Alto’s Odyssey Review

Desert at sunset, ancient, exotic and mysterious. Nothing disturbs its absolute peace as the huge red sun descends in slow-motion behind the rugged mountains seen in the misty distance. Suddenly, someone rushes down the dunes lighting fast, bounces off the surface of a huge rock, then makes a daring backflip, with something resembling a long red scarf fluttering proudly at its wake. A mirage? No, that’s just Alto, a hero of the Alto’s Adventure, riding the pristine desert sands in search of another thrilling adventure.

If you’ve already played Alto’s Adventure, a critically acclaimed title by Snowman that almost miraculously managed to instill new life in a stale endless runner formula, then you must be quite familiar with this and similar scenes, with the obvious fact that now the setting is completely changed. And not only that, but it’s intentionally located in a place that’s a totally opposite of snow-capped landscapes we knew and loved from the previous game. It is apparent that llama-herding Alto and his friends couldn’t resist the lure of the desert. As developers from Team Alto explained, this drastic change of scenery is a result of their wish to make their characters leave their comfort zone, broaden their horizon and outgrow their old selves. However, there’s more to it than meets the eye. Just as in the previous game, this was also an extremely personal project for all members of the team. For instance, one of them moved from Vancouver to Toronto, and that profound feeling of displacement, as well as the reimagining of concepts of family and home, were neatly incorporated in Alto’s Odyssey. The outcome is a title that, in a way, fatefully follows the concept of the original, but at the same time expands it in a completely new direction.

At its core, the game is pretty much the same as Alto’s Adventure: you’ll play as one of the adventurous snowboarders who now try to conquer the arid sand-swept desert landscapes. There are still goals (180 of them to be precise) to keep you additionally entertained and to make the whole experience more challenging. The game mechanics remained the same, with the realistic feeling of speed and movement, dynamic weather, stunning randomly generated sceneries and beautiful interchanging day-night cycles that were the hallmark of the first Alto game.
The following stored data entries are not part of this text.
-- ==== Sys2Proof/Certificates/Slice0/Obligations.lean ====
section
/-! DEFINITION. The statements for the provers, one for each entry of OBLIGATIONS.json. -/

open Sys2Proof Sys2Proof.Machine

/-! ### The machine -/

/-- The step at a state with a command at the front of its queue is the command's meaning on the state with the queue's rest. -/
def Obligations.StepRunsTheFrontCommand : Prop :=
  ∀ (c : Instr) (rest : List Instr) (s : State),
    step { s with pending := c :: rest } = exec c { s with pending := rest }

/-- The model's choice of a tick (notes/assumptions/2.md): on an empty queue one bit time passes, and a part in reset or without
supply does nothing (R160). The clock counts the microseconds, and every timer on the tick the milliseconds that end; outside a
frame of this station a recessive line adds one to the quiet count, a dominant one to the stuck count (R49, R67), the level being
the one last told, within another station's frame too (the model's, notes/assumptions/9.md). The reply timer runs while the
request is SENT and no frame is taken in (R112); that it counts single bit times and adds those on the two sides of a frame
together, where R112 counts whole tC, is the model's (notes/assumptions/36.md). A frame in either direction is one bit further,
and the levels of a frame of this station are the line's (R45, R62). Nothing else changes. -/
def Obligations.IdleStepPassesOneBitTime : Prop :=
  ∀ s : State, s.pending = [] →
    (s.power ≠ .running → step s = .next s)
    ∧ (s.power = .running → ∃ (us ms : Nat) (li : LineIf),
      us = s.clk.us + 16 / 2 ^ s.straps.lr.toNat ∧ ms = us / 1000
      ∧ step s = .next { s with
          clk := { now := s.clk.now + ms, us := us % 1000 }
          re := { s.re with
            session := { s.re.session with timer :=
              if s.re.session.state ≠ .idle ∧ s.re.session.raised = false ∧ s.li.receiver.busy = false
              then s.re.session.timer + 1 else s.re.session.timer }
            summaryTimer := s.re.summaryTimer.map (· + ms) }
          sc := { s.sc with joinWindow := s.sc.joinWindow.map (· + ms), closeLimit := s.sc.closeLimit.map (· + ms) }
          li := li
          ac := { s.ac with recovery := s.ac.recovery.map (· + ms) }
          sp := { s.sp with poll := s.sp.poll.map (· + ms) } }
      ∧ (s.li.receiver = .off → li = s.li)
      ∧ (∀ r, (s.li.receiver = .seeking ∨ s.li.receiver = .idle) ∧ r = s.li.receiver
            ∨ (∃ e, s.li.receiver = .receiving false e ∧ r = .receiving false (e + 1)) →
          (s.li.line = .recessive → li = { s.li with receiver := r, quiet := min 255 (s.li.quiet + 1), stuck := 0 })
          ∧ (s.li.line = .dominant → li = { s.li with receiver := r, quiet := 0, stuck := s.li.stuck + 1 }))
      ∧ (∀ e, s.li.receiver = .receiving true e → s.li.flight = none →
          li = { s.li with receiver := .receiving true (e + 1) })
      ∧ (∀ e f, s.li.receiver = .receiving true e → s.li.flight = some f →
          li = { s.li with
            receiver := .receiving true (e + 1)
            quiet := match (frameBits f.chars)[f.elapsed]? with
              | some true => min 255 (s.li.quiet + 1)
              | some false => 0
              | none => s.li.quiet
            flight := some { f with elapsed := f.elapsed + 1 } }))
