/-- The packing of a fetch frame: the ids consumed are the first ones of the list, each SHARED one with its record, up to 4 records
and 159 bytes; what is left begins with a record that would pass 159 bytes, and nothing more is consumed once 4 are packed (R127). -/
theorem packFetch_spec (es : List Entry) (ids : List Nat) (packed bytes : Nat) (hp : packed ≤ 4) (hb : bytes ≤ 159) :
    ∃ (taken left : List Nat) (found : List Entry), taken ++ left = ids
      ∧ found = taken.filterMap (fun i => (findEntry es i).filter fun e => e.scope = .shared)
      ∧ packFetch es ids packed bytes = (found.map Entry.record, taken.length)
      ∧ packed + found.length ≤ 4 ∧ bytes + (found.map fun e => 8 + e.value.length).sum ≤ 159
      ∧ (packed + found.length = 4 → (packed = 4 ∧ taken = [])
          ∨ ∃ i, taken.getLast? = some i ∧ ((findEntry es i).filter fun e => e.scope = .shared) ≠ none)
      ∧ (packed + found.length < 4 → left = []
          ∨ ∃ i tail e, left = i :: tail ∧ ((findEntry es i).filter fun e => e.scope = .shared) = some e
            ∧ 159 < bytes + (found.map fun e => 8 + e.value.length).sum + (8 + e.value.length)) := by
  induction ids generalizing packed bytes with
  | nil =>
    refine ⟨[], [], [], rfl, rfl, rfl, by simpa using hp, by simpa using hb, ?_, fun _ => .inl rfl⟩
    intro h
    exact .inl ⟨by simpa using h, rfl⟩
  | cons id ids ih =>
    unfold packFetch
    by_cases h4 : packed = Config.maxRecords
    · have h4' : packed = 4 := h4
      refine ⟨[], id :: ids, [], rfl, rfl, by simp [h4], by simpa using hp, by simpa using hb, ?_, ?_⟩
      · intro _
        exact .inl ⟨h4', rfl⟩
      · intro h
        simp only [List.length_nil] at h
        omega
    · have h4' : packed < 4 := by
        have : packed ≠ 4 := h4
        omega
      rw [if_neg h4]
      have hskip : ((findEntry es id).filter fun e => e.scope = .shared) = none →
          ∃ (taken left : List Nat) (found : List Entry), taken ++ left = id :: ids
            ∧ found = taken.filterMap (fun i => (findEntry es i).filter fun e => e.scope = .shared)
            ∧ ((packFetch es ids packed bytes).1, (packFetch es ids packed bytes).2 + 1)
                = (found.map Entry.record, taken.length)
            ∧ packed + found.length ≤ 4 ∧ bytes + (found.map fun e => 8 + e.value.length).sum ≤ 159
            ∧ (packed + found.length = 4 → (packed = 4 ∧ taken = [])
                ∨ ∃ i, taken.getLast? = some i ∧ ((findEntry es i).filter fun e => e.scope = .shared) ≠ none)
            ∧ (packed + found.length < 4 → left = []
                ∨ ∃ i tail e, left = i :: tail ∧ ((findEntry es i).filter fun e => e.scope = .shared) = some e
                  ∧ 159 < bytes + (found.map fun e => 8 + e.value.length).sum + (8 + e.value.length)) := by
        intro hn
        obtain ⟨taken, left, found, h1, h2, h3, h5, h6, h7, h8⟩ := ih packed bytes hp hb
        refine ⟨id :: taken, left, found, by simp [h1], by simp [hn, h2], by simp [h3], h5, h6, ?_, h8⟩
        intro h
        rcases h7 h with ⟨hpk, _⟩ | ⟨i, hi, hne⟩
        · omega
        · refine .inr ⟨i, ?_, hne⟩
          cases taken with
          | nil => simp at hi
          | cons a l => simpa [List.getLast?_cons_cons] using hi
      cases he : findEntry es id with
      | none => exact hskip (by simp [he])
      | some e =>
        simp only
        by_cases hl : e.scope = .loc
        · rw [if_pos hl]
          exact hskip (by simp [he, hl])
        · have hs : ((findEntry es id).filter fun e => e.scope = .shared) = some e := by
            have : e.scope = .shared := by
              cases h : e.scope
              · rfl
              · exact absurd h hl
            simp [he, this]
          rw [if_neg hl]
          by_cases hov : Config.maxRecordBytes < bytes + 8 + e.value.length
          · have hov' : 159 < bytes + 8 + e.value.length := hov
            rw [if_pos hov]
            refine ⟨[], id :: ids, [], rfl, rfl, rfl, by simpa using hp, by simpa using hb, ?_, ?_⟩
            · intro h
              simp only [List.length_nil] at h
              omega
            · intro _
              refine .inr ⟨id, ids, e, rfl, hs, ?_⟩
              simp only [List.map_nil, List.sum_nil]
              omega
          · have hov' : bytes + 8 + e.value.length ≤ 159 := Nat.not_lt.mp hov
            rw [if_neg hov]
            obtain ⟨taken, left, found, h1, h2, h3, h5, h6, h7, h8⟩ :=
              ih (packed + 1) (bytes + 8 + e.value.length) (by omega) hov'
            refine ⟨id :: taken, left, e :: found, by simp [h1], by simp [hs, h2], by simp [h3], ?_, ?_, ?_, ?_⟩
            · simp only [List.length_cons]
              omega
            · simp only [List.map_cons, List.sum_cons]
              omega
            · intro h
              right
              simp only [List.length_cons] at h
              rcases h7 (by omega) with ⟨_, rfl⟩ | ⟨i, hi, hne⟩
              · exact ⟨id, rfl, by rw [hs]; simp⟩
              · refine ⟨i, ?_, hne⟩
                cases taken with
                | nil => simp at hi
                | cons a l => simpa [List.getLast?_cons_cons] using hi
            · intro h
              simp only [List.length_cons] at h
              rcases h8 (by omega) with hn | ⟨i, tail, x, hi, hx, hsum⟩
              · exact .inl hn
              · refine .inr ⟨i, tail, x, hi, hx, ?_⟩
                simp only [List.map_cons, List.sum_cons]
                omega

/-- The next frame of a request is R126's or R127's. -/
theorem State.replyFrame_built (s : State) (w : Work) : ReplyBuilt s w (replyFrame s.pt.entries w).1
    (replyFrame s.pt.entries w).2.1 (replyFrame s.pt.entries w).2.2 := by
  refine ⟨by cases w <;> rfl, by cases w <;> rfl, ?_, ?_⟩
  · rintro buckets pos part last b rfl rfl
    have hrest : ((sharedIn s.pt.entries (buckets.getD pos 0)).filter fun e => above last e.id)
        = s.pt.entries.filter fun e =>
          e.scope = .shared && e.id % 64 = buckets.getD pos 0 && last.all fun i => i < e.id := by
      unfold sharedIn
      rw [List.filter_filter]
      refine List.filter_congr fun e _ => ?_
      rw [Bool.and_comm]
      rfl
    refine ⟨_, rfl, ?_⟩
    rw [← hrest]
    unfold replyFrame
    refine ⟨rfl, by simp [Config.maxQuads], by simp [Config.maxQuads], ?_, ?_⟩
    · intro h
      simp only [Config.maxQuads, h, decide_true, if_true]
    · intro e h he
      have hlast : lastQuad ((((sharedIn s.pt.entries (buckets.getD pos 0)).filter fun e => above last e.id).take 16).map
          fun e => ({ id := e.id, ver := e.ver } : Quad)) last = some e.id := by
        have hlen : (((sharedIn s.pt.entries (buckets.getD pos 0)).filter fun e => above last e.id).take 16).length = 16 := by
          rw [List.length_take]
          omega
        unfold lastQuad
        rw [List.getLast?_map, List.getLast?_eq_getElem?, hlen, List.getElem?_take_of_lt (by omega), he]
        rfl
      simp only [Config.maxQuads, Nat.not_le.mpr h, decide_false, Bool.false_eq_true, if_false]
      rw [hlast]
  · rintro ids consumed rfl
    obtain ⟨taken, left, found, h1, h2, h3, h4, h5, h6, h7⟩ :=
      packFetch_spec s.pt.entries (ids.drop consumed) 0 0 (by omega) (by omega)
    refine ⟨_, taken, left, found, fun _ => rfl, h1, h2, ?_, by simpa using h4, by simpa using h5, ?_, ?_, rfl, ?_, ?_⟩
    · simp only [replyFrame, h3]
      rfl
    · intro h
      rcases h6 (by omega) with ⟨hz, _⟩ | hx
      · omega
      · exact hx
    · intro h
      rw [← Nat.zero_add (found.map fun e => 8 + e.value.length).sum]
      exact h7 (by omega)
    · simp [replyFrame, h3]
    · simp [replyFrame, h3]

/-! ### Frames in flight of what is over (R122, R124, R128) -/

theorem Flight.left_none (f : Flight) : f.left false false = f := by
  obtain ⟨chars, elapsed, cls, probe, cargo⟩ := f
  cases cargo <;> simp [Flight.left]

theorem Flight.left_left (f : Flight) (a b c d : Bool) : (f.left a b).left c d = f.left (a || c) (b || d) := by
  obtain ⟨chars, elapsed, cls, probe, cargo⟩ := f
  cases cargo <;> simp [Flight.left, Bool.and_assoc]

theorem Flight.orphan_left (f : Flight) : f.orphan = f.left false true := by
  obtain ⟨chars, elapsed, cls, probe, cargo⟩ := f
  cases cargo <;> simp [Flight.left, Flight.orphan]

theorem Flight.unawait_left (f : Flight) : f.unawait = f.left true false := by
  obtain ⟨chars, elapsed, cls, probe, cargo⟩ := f
  cases cargo <;> simp [Flight.left, Flight.unawait]

/-- All that the end of a session does (R119 to R122). -/
theorem State.closeSession_eq (s : State) : s.closeSession = { s with
    re := { s.re with session := .cleared }, li := { s.li with flight := s.li.flight.map (Flight.left true false) } } := by
  unfold State.closeSession State.unawait State.setSession
  rw [funext Flight.unawait_left]

/-- All that the departure of a requester does (R128). -/
theorem State.dropRequest_eq (s : State) (n : Nat) : s.dropRequest n = { s with
    re := { s.re with replyQueue := s.re.replyQueue.filter fun r => r.requester ≠ n }
    li := { s.li with
      flight := s.li.flight.map (Flight.left false (s.re.replyQueue.head?.any fun r => r.requester = n)) } } := by
  have hh : (s.re.replyQueue.head?.map Request.requester) = some n
      ↔ (s.re.replyQueue.head?.any fun r => r.requester = n) = true := by
    cases s.re.replyQueue.head? <;> simp
  unfold State.dropRequest State.setReplies
  by_cases h : (s.re.replyQueue.head?.map Request.requester) = some n
  · rw [if_pos h, hh.mp h]
    unfold State.orphanReply
    rw [funext Flight.orphan_left]
  · rw [if_neg h, Bool.eq_false_iff.mpr (fun h' => h (hh.mpr h')), funext Flight.left_none]
    simp

/-- The search of R109 changes the session and the roster alone. -/
theorem State.searchSession_frame (s : State) : s.searchSession = { s with
    re := { s.re with session := s.searchSession.re.session, roster := s.searchSession.re.roster } } := by
  have ho : ∀ n, s.openSession n = { s with
      re := { s.re with session := (s.openSession n).re.session, roster := (s.openSession n).re.roster } } := by
    intro n
    unfold State.openSession State.updatePeer State.setSession
    split <;> rfl
  unfold State.searchSession
  split
  · split
    · exact ho _
    · rfl
  · rfl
You’ll still constantly chain combos, and if you’re successful your scarf will grow as an indication that you’re doing things the right way – when you start slacking, the scarf will gradually reduce in size. However, Alto’s Odyssey also offers much that is new in comparison to the original game.

First of all, there is a new playable character which you can take on a ride down the hot desert sands. In addition to Alto, Maya, Paz, Izel and Felipe the lama, we now have Sumara, a native of the desert and initiate in its mysteries. If you’ve played Alto before you know that each of these characters has its pros and cons when it comes to snowboarding (or, in this case, sandboarding). Alto, the first character you’ll get to play, is a good all-around sandboarder, Maya flips faster than other characters, but takes more time to build momentum, burly Paz is initially slower than the others and has a rather clumsy backflip, but when he finally gets going, he becomes unstoppable, etc. However, the newcomer Sumara (which unlocks at level 51) is particularly interesting because she’s specially equipped for the desert conditions – she flips quickly and even seems to possess the power to appease the annoying lemurs since they won’t bother her during the ride.

And, while we’re on the topic of pesky lemurs, the little troublemakers are basically here to substitute those grumpy elders from the first Alto game, so do try to backflip your way out of trouble when you run into some of them, lest they’ll interrupt your perfect combo. There are many new location-specific surfaces suitable for different tricks, such as desert rocks which you can use for wall rides. They won’t only be useful for showing off your spectacular sandboarding skills, but also to traverse chasms and other obstacles.

Of course, although your sandboarding adventure won’t be without is excitements, a feeling that prevails throughout the game is a supreme sense of serenity and freedom. Much more than just another endless runner, wonderful Alto’s Odyssey will help you loosen up, relax and find your inner Zen.

Alto's Odyssey Review



Much more than just another endless runner, wonderful Alto’s Odyssey will help you loosen up, relax and find your inner Zen.